Project

General

Profile

Actions

Bug #18027

closed

[crunch-run] upload failed (singularity)

Added by Ward Vandewege over 3 years ago. Updated almost 3 years ago.

Status:
Resolved
Priority:
Normal
Assigned To:
Category:
Crunch
Target version:
Story points:
-
Release relationship:
Auto

Description

From https://dev.arvados.org/issues/17755#note-27 ===================================================================================================
The 3rd failure is puzzling, if you check stderr it actually did run to the end, but failed the upload. This happened after the intervention of being stuck in queued state and killing the compute node.

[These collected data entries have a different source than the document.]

theorem State.Rests.barKeeps {s t : State} (h : s.Rests t) : s.BarKeeps t := by
  refine ⟨h.mem, h.poison, h.contexts, h.commands, fun g w v v' hv hv' => ?_⟩
  rcases h.waves g w with ⟨hs, -⟩ | ⟨u, u', hs, ht, hlanes, huni, hj, -⟩
  · rw [hs] at hv; cases hv
  · cases hs.symm.trans hv
    cases ht.symm.trans hv'
    exact ⟨hlanes, huni, hj⟩

/-- A wave that goes on speculatively keeps its lanes and uniform registers too. -/
theorem Issue.speculate_barKeeps {c : Issue} {s t : State} (h : s.Rests t) (i : Instr) (n : Nat) (mine : W32) :
    s.BarKeeps (c.speculate i t n mine) := by
  obtain ⟨hmem, hpoison, hcontexts, hcommands, hwaves⟩ := h.barKeeps
  refine ⟨hmem, hpoison, hcontexts, hcommands, fun g w v v' hv hv' => ?_⟩
  rw [Issue.speculate, State.modWave_wave] at hv'
  split at hv'
  · obtain ⟨u, hu, rfl⟩ := Option.map_eq_some_iff.1 hv'
    obtain ⟨hlanes, hs, hj⟩ := hwaves g w v u hv hu
    obtain ⟨hlanes', hs', hj'⟩ := markStalls_keeps i { u.core with frontier := putEntry u.core.frontier c.k c.entry.next } c.active
    refine ⟨?_, hs'.trans hs, hj'.trans hj⟩
    show LaneWise _ (markStalls _ _ _).lanes _
    rw [hlanes']
    exact hlanes
  · exact hwaves g w v v' hv hv'

theorem Issue.barGoes_keeps {c : Issue} {s : State} {i : Instr} (h : Executes i s c) (ha : ∀ w ∈ c.gang.waves, w.spec = none)
    (n : BitVec 4) (k : BarKind) (sc : BarScope) (x : Bool) : s.BarKeeps (c.barGoes s n k sc x) := by
  have h1 := h.rests
  have ha1 := h1.alone (h.alone_gang ha)
  have h2 := h1.trans (c.arrive_rests ha1 sc n.toNat)
  unfold Issue.barGoes
  cases k with
  | arv => exact (h2.trans (Issue.advanceIn_rests ..)).barKeeps
  | drop =>
    have hset := State.setBar_rests (s.setWave c.g c.w c.wave) (c.inst sc n.toNat)
      ((c.participants sc).foldl Barrier.drop (s.getBar (c.inst sc n.toNat)))
    exact (((h1.trans hset).trans (c.arrive_rests (hset.alone ha1) sc n.toNat)).trans (Issue.advanceIn_rests ..)).barKeeps
  | join => exact ((h1.trans (State.setBar_rests ..)).trans (Issue.advanceIn_rests ..)).barKeeps
  | wait =>
    dsimp only
    split
    · exact (h1.trans (Issue.blockIn_rests ..)).barKeeps
    · exact ((h1.trans (Issue.acquires_rests ..)).trans (Issue.advanceIn_rests ..)).barKeeps
  | sync =>
    dsimp only
    split
    · exact ((h2.trans (Issue.acquires_rests ..)).trans (Issue.advanceIn_rests ..)).barKeeps
    · split
      · exact Issue.speculate_barKeeps h2 ..
      · exact (h2.trans (Issue.blockIn_rests ..)).barKeeps

/-- Settles O40. -/
theorem barriers : Obligations.Barriers := by
  refine ⟨fun b v p q => ⟨b.due_iff, rfl, rfl, rfl, rfl, rfl, b.mem_flip p, b.mem_arrive v p q, mem_insertOnce .., b.mem_join p q,
    b.mem_leave p q⟩, fun s c h => issueWord_go h _, ?_⟩
  intro n k sc x s c h i inst b s1 s2 barred
  obtain ⟨hidle, htraps, hgoes⟩ := bar_cases h
  refine ⟨hidle, htraps, fun hany hb => ?_⟩
  have e := hgoes hany hb
  refine ⟨?_, ?_, ?_, ?_, ?_, ?_, ?_, ?_⟩
  · rintro rfl; exact e
  · rintro rfl; exact e
  · rintro rfl; exact e
  · rintro rfl hsome
    rw [e, Issue.barGoes, if_pos (by simpa using hsome)]
  · rintro rfl hnone
    rw [e, Issue.barGoes, if_neg (by simpa using hnone)]
  · rintro rfl hflip
    rw [e, Issue.barGoes, if_pos hflip]
  · rintro rfl hflip
    rw [e, Issue.barGoes, if_neg (Nat.not_lt.2 hflip)]
    simp only [Bool.and_eq_true, beq_iff_eq, and_assoc]
    rfl
  · intro hspec t ht
    cases e.symm.trans ht
    exact Issue.barGoes_keeps h hspec n k sc x

end Sys2Proof.Machine
end

section
/-! SUPPORT. The queues, and what the words that use them leave of memory and of the registers. -/
namespace Sys2Proof.Machine

/-! ### What the queue words leave -/

/-- The registers of every lane, with their marks, are the same. -/
def Wave.RegsKept (v v' : Wave) : Prop :=
  ∀ n, (v'.core.lane n).regs = (v.core.lane n).regs ∧ (v'.core.lane n).marks = (v.core.lane n).marks

theorem Wave.RegsKept.refl (v : Wave) : v.RegsKept v := fun _ => ⟨rfl, rfl⟩

theorem Wave.RegsKept.trans {u v w : Wave} (h : u.RegsKept v) (h' : v.RegsKept w) : u.RegsKept w := fun n =>
  ⟨(h' n).1.trans (h n).1, (h' n).2.trans (h n).2⟩

theorem Wave.RegsKept.of_lanes {v v' : Wave} (h : v'.core.lanes = v.core.lanes) : v.RegsKept v' := fun n => by
  rw [WaveCore.lane, WaveCore.lane, h]
  exact ⟨rfl, rfl⟩

/-- Lanes that each keep their registers. -/
theorem Wave.RegsKept.of_laneWise {v v' : Wave}
    (h : LaneWise v.core.lanes v'.core.lanes (fun _ l l' => l'.regs = l.regs ∧ l'.marks = l.marks)) : v.RegsKept v' := by
  obtain ⟨hlen, hlanes⟩ := h
  intro n
  rw [WaveCore.lane, WaveCore.lane, List.getD_eq_getElem?_getD, List.getD_eq_getElem?_getD]
  cases hn : v.core.lanes[n]? with
  | none => rw [List.getElem?_eq_none (hlen ▸ List.getElem?_eq_none_iff.1 hn)]; exact ⟨rfl, rfl⟩
  | some l =>
    have hn' := List.getElem?_eq_getElem (hlen.symm ▸ (List.getElem?_eq_some_iff.1 hn).1 : n < v'.core.lanes.length)
    rw [hn']
    exact hlanes n l _ hn hn'

theorem Wave.Rests.regsKept {v v' : Wave} (h : v.Rests v') : v.RegsKept v' :=
  .of_laneWise ⟨h.1.1, fun n l l' hl hl' => by rw [h.1.2 n l l' hl hl']; exact ⟨rfl, rfl⟩⟩

/-- Memory, contexts and commands are the same, and every lane keeps its registers. -/
abbrev State.RegsKept (s t : State) : Prop := State.Keeping Wave.RegsKept s t

theorem State.RegsKept.refl (s : State) : s.RegsKept s := State.Keeping.refl Wave.RegsKept.refl s

theorem State.RegsKept.trans {s t u : State} (h : s.RegsKept t) (h' : t.RegsKept u) : s.RegsKept u :=
  State.Keeping.trans Wave.RegsKept.trans h h'

theorem State.Rests.regsKept {s t : State} (h : s.Rests t) : s.RegsKept t := h.mono Wave.Rests.regsKept

theorem State.modWave_regsKept (s : State) (g w : Nat) {f : Wave → Wave} (hf : ∀ v : Wave, v.RegsKept (f v)) :
    s.RegsKept (s.modWave g w f) := State.modWave_keeping Wave.RegsKept.refl s g w hf

theorem State.RegsKept.reads {s t : State} (h : s.RegsKept t) : t.mem = s.mem ∧ t.poison = s.poison ∧
    t.contexts = s.contexts ∧ t.commands = s.commands ∧ ∀ g w v v', s.wave g w = some v → t.wave g w = some v' → ∀ n,
      (v'.core.lane n).regs = (v.core.lane n).regs ∧ (v'.core.lane n).marks = (v.core.lane n).marks := by
  refine ⟨h.mem, h.poison, h.contexts, h.commands, fun g w v v' hv hv' => ?_⟩
  rcases h.waves g w with ⟨hs, -⟩ | ⟨u, u', hs, ht, hr⟩
  · cases hs.symm.trans hv
  · cases hs.symm.trans hv
    cases ht.symm.trans hv'
    exact hr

2021-08-07T00:08:37.343893355Z Executing container 'tordo-dz642-xm3fbl5he5o2aul'
...
2021-08-07T00:08:39.823076366Z Waiting for container to finish
2021-08-07T00:10:47.551657400Z error in CaptureOutput: error scanning files to copy to output: lstat "/var/spool/cwl": lstat /tmp/crunch-run.tordo-dz642-xm3fbl5he5o2aul.609138299/tmp536330368: no such file or directory
2021-08-07T00:10:47.568368336Z Cancelled


Subtasks 2 (0 open2 closed)

Task #18035: Review 18027-unmount-fuseResolvedTom Clegg09/03/2021Actions
Task #18119: Review 18027-boot-probe-commandResolvedTom Clegg09/03/2021Actions

Related issues 2 (0 open2 closed)

Related to Arvados - Idea #17755: Test singularity support on a cloud cluster by running some real workflowsResolvedWard Vandewege09/03/2021Actions
Related to Arvados - Bug #18026: [singularity] crunch-run image cache race conditionResolvedPeter Amstutz08/24/2021Actions
Actions #1

Updated by Ward Vandewege over 3 years ago

  • Description updated (diff)
Actions #2

Updated by Ward Vandewege over 3 years ago

  • Related to Idea #17755: Test singularity support on a cloud cluster by running some real workflows added
Actions #3

Updated by Peter Amstutz over 3 years ago

  • Category set to Crunch
Actions #4

Updated by Peter Amstutz over 3 years ago

  • Assigned To set to Peter Amstutz
Actions #5

Updated by Peter Amstutz over 3 years ago

  • Related to Bug #18026: [singularity] crunch-run image cache race condition added
Actions #6

Updated by Peter Amstutz over 3 years ago

  • Target version changed from 2021-09-01 sprint to 2021-09-15 sprint
Actions #7

Updated by Peter Amstutz over 3 years ago

  • Assigned To deleted (Peter Amstutz)
Actions #8

Updated by Peter Amstutz over 3 years ago

  • Assigned To set to Tom Clegg
Actions #9

Updated by Tom Clegg over 3 years ago

This is a tordo image / configuration bug.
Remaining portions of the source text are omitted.